Given data Block Start

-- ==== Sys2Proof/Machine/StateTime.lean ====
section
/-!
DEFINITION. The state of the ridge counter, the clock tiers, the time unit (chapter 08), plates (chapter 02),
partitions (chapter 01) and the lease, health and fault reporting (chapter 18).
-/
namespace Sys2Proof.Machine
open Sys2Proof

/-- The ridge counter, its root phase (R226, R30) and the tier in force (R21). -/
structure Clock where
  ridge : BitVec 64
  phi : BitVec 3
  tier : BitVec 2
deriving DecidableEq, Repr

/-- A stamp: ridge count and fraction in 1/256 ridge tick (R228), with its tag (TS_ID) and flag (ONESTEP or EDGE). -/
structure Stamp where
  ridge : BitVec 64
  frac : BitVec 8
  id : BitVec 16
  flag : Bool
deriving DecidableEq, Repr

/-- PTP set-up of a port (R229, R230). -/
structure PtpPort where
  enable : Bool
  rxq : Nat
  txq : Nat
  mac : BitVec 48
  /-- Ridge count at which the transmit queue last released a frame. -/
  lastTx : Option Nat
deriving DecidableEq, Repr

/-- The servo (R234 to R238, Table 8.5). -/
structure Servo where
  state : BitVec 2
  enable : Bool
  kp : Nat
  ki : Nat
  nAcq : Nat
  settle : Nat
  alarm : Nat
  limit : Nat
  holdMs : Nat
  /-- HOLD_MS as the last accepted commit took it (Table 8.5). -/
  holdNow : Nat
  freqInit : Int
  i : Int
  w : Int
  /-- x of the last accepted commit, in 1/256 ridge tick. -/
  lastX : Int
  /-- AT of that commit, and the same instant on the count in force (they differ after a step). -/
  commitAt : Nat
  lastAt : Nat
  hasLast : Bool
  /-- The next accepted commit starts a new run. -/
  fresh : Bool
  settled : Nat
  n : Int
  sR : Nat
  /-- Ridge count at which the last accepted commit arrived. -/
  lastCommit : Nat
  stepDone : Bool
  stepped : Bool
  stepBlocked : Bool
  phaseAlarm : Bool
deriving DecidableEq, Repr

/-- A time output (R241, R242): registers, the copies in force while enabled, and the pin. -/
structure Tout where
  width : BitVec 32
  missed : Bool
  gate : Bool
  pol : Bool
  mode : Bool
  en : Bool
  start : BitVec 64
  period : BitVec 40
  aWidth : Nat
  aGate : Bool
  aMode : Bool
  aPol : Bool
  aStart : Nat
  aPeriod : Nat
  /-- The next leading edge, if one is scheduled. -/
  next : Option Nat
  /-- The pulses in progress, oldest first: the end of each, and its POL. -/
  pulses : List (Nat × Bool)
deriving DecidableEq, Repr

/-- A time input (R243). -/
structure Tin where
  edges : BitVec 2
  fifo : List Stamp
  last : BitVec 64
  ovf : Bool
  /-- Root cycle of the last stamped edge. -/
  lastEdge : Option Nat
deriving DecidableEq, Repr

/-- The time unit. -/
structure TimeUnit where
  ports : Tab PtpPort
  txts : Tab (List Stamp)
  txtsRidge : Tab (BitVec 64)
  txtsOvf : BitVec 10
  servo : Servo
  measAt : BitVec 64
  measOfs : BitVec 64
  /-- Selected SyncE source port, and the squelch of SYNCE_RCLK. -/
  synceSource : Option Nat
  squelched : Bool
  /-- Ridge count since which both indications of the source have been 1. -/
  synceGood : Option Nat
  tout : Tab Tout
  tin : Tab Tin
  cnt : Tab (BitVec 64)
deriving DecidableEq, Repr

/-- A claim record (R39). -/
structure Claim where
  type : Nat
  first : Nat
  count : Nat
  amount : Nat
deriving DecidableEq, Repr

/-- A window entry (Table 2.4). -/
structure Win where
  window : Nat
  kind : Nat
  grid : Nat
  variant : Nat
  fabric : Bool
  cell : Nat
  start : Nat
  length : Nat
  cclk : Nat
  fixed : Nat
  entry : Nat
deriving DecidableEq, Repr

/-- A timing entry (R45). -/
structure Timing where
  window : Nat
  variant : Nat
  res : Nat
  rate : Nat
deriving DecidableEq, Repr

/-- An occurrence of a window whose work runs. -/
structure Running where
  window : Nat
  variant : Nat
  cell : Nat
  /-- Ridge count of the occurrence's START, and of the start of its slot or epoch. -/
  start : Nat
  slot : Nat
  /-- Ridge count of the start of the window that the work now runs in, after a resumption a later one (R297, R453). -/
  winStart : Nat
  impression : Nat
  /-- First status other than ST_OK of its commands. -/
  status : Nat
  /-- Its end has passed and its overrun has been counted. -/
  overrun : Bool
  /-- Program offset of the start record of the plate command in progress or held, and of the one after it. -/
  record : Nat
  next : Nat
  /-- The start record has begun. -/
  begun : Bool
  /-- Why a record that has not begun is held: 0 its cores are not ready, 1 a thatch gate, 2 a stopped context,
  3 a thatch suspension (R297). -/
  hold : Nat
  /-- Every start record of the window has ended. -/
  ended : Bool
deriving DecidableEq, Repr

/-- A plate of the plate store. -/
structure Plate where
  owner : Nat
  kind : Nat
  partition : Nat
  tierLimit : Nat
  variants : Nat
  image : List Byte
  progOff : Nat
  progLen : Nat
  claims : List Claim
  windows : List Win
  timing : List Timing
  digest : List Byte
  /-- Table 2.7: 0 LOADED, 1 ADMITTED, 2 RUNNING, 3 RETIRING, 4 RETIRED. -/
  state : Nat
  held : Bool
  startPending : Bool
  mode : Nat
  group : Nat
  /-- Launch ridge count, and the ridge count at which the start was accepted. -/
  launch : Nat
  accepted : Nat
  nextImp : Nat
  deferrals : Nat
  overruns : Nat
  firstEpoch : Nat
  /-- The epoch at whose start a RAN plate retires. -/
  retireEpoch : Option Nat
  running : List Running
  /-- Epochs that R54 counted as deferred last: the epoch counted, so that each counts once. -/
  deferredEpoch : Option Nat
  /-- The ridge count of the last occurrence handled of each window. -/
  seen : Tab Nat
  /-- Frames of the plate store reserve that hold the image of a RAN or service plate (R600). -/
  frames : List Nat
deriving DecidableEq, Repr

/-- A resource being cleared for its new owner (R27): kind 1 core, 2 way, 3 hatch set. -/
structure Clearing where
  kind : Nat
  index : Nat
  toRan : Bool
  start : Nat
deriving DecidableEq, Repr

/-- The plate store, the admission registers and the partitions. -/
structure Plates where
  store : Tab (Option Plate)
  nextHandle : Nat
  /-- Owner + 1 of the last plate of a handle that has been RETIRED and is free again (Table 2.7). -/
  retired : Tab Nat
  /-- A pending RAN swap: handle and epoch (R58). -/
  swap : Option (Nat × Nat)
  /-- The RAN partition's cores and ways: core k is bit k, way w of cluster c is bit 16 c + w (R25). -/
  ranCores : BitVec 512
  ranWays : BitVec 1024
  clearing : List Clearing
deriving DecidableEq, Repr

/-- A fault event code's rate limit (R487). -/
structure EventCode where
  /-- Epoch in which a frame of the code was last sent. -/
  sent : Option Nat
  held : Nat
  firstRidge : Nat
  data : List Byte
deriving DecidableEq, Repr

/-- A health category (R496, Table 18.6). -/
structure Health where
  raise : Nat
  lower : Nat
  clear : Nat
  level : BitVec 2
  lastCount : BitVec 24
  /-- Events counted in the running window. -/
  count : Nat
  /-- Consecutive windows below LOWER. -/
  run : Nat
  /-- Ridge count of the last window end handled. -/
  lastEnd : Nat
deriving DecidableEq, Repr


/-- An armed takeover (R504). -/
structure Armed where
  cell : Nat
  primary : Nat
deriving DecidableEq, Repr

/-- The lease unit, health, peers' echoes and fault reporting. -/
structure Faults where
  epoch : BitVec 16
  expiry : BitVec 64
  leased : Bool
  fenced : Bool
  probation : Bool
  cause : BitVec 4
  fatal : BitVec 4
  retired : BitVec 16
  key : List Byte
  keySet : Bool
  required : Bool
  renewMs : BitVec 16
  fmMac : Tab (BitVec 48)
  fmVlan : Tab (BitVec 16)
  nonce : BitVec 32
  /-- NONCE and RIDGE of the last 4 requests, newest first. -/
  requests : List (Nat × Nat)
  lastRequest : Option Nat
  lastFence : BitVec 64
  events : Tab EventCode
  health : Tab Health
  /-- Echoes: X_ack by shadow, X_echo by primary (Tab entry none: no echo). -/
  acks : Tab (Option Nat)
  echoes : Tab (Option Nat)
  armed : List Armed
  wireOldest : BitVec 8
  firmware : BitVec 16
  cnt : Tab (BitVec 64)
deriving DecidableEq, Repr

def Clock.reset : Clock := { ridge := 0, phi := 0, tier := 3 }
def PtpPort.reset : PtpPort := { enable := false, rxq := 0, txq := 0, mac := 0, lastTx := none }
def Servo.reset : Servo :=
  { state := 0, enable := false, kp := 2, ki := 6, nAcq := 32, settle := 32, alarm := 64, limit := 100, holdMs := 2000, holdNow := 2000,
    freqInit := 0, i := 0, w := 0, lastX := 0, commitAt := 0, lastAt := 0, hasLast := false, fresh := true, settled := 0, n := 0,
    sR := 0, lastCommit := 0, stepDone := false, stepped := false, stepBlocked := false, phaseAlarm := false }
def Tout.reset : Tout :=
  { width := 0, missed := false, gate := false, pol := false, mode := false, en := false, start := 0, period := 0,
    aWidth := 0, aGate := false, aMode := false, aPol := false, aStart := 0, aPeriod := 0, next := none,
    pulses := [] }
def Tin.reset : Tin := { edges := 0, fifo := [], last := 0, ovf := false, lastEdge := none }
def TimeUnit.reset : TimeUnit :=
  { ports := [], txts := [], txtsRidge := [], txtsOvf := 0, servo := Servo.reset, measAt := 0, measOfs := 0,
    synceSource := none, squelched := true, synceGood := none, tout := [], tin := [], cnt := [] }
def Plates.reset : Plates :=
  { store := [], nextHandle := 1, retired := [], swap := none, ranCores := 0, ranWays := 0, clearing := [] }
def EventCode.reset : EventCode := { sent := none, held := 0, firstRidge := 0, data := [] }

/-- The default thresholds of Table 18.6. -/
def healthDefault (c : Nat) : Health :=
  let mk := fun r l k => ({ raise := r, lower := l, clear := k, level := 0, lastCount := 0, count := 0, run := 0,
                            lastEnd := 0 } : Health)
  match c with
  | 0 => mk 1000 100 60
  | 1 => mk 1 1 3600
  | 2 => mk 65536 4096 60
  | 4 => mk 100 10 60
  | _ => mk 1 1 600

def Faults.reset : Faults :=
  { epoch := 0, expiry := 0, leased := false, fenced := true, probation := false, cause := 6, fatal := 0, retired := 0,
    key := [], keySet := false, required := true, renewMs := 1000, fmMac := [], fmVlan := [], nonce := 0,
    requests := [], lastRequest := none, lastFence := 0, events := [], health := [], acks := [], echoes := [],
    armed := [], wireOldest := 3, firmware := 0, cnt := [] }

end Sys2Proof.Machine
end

Given data Block End

What to do:
Everything above from the line with "lastEdge : Option Nat" to the line with "overrun : Bool", both included, must be repeated exactly, and nothing outside that range.

Expected answer:
  lastEdge : Option Nat
deriving DecidableEq, Repr

/-- The time unit. -/
structure TimeUnit where
  ports : Tab PtpPort
  txts : Tab (List Stamp)
  txtsRidge : Tab (BitVec 64)
  txtsOvf : BitVec 10
  servo : Servo
  measAt : BitVec 64
  measOfs : BitVec 64
  /-- Selected SyncE source port, and the squelch of SYNCE_RCLK. -/
  synceSource : Option Nat
  squelched : Bool
  /-- Ridge count since which both indications of the source have been 1. -/
  synceGood : Option Nat
  tout : Tab Tout
  tin : Tab Tin
  cnt : Tab (BitVec 64)
deriving DecidableEq, Repr

/-- A claim record (R39). -/
structure Claim where
  type : Nat
  first : Nat
  count : Nat
  amount : Nat
deriving DecidableEq, Repr

/-- A window entry (Table 2.4). -/
structure Win where
  window : Nat
  kind : Nat
  grid : Nat
  variant : Nat
  fabric : Bool
  cell : Nat
  start : Nat
  length : Nat
  cclk : Nat
  fixed : Nat
  entry : Nat
deriving DecidableEq, Repr

/-- A timing entry (R45). -/
structure Timing where
  window : Nat
  variant : Nat
  res : Nat
  rate : Nat
deriving DecidableEq, Repr

/-- An occurrence of a window whose work runs. -/
structure Running where
  window : Nat
  variant : Nat
  cell : Nat
  /-- Ridge count of the occurrence's START, and of the start of its slot or epoch. -/
  start : Nat
  slot : Nat
  /-- Ridge count of the start of the window that the work now runs in, after a resumption a later one (R297, R453). -/
  winStart : Nat
  impression : Nat
  /-- First status other than ST_OK of its commands. -/
  status : Nat
  /-- Its end has passed and its overrun has been counted. -/
  overrun : Bool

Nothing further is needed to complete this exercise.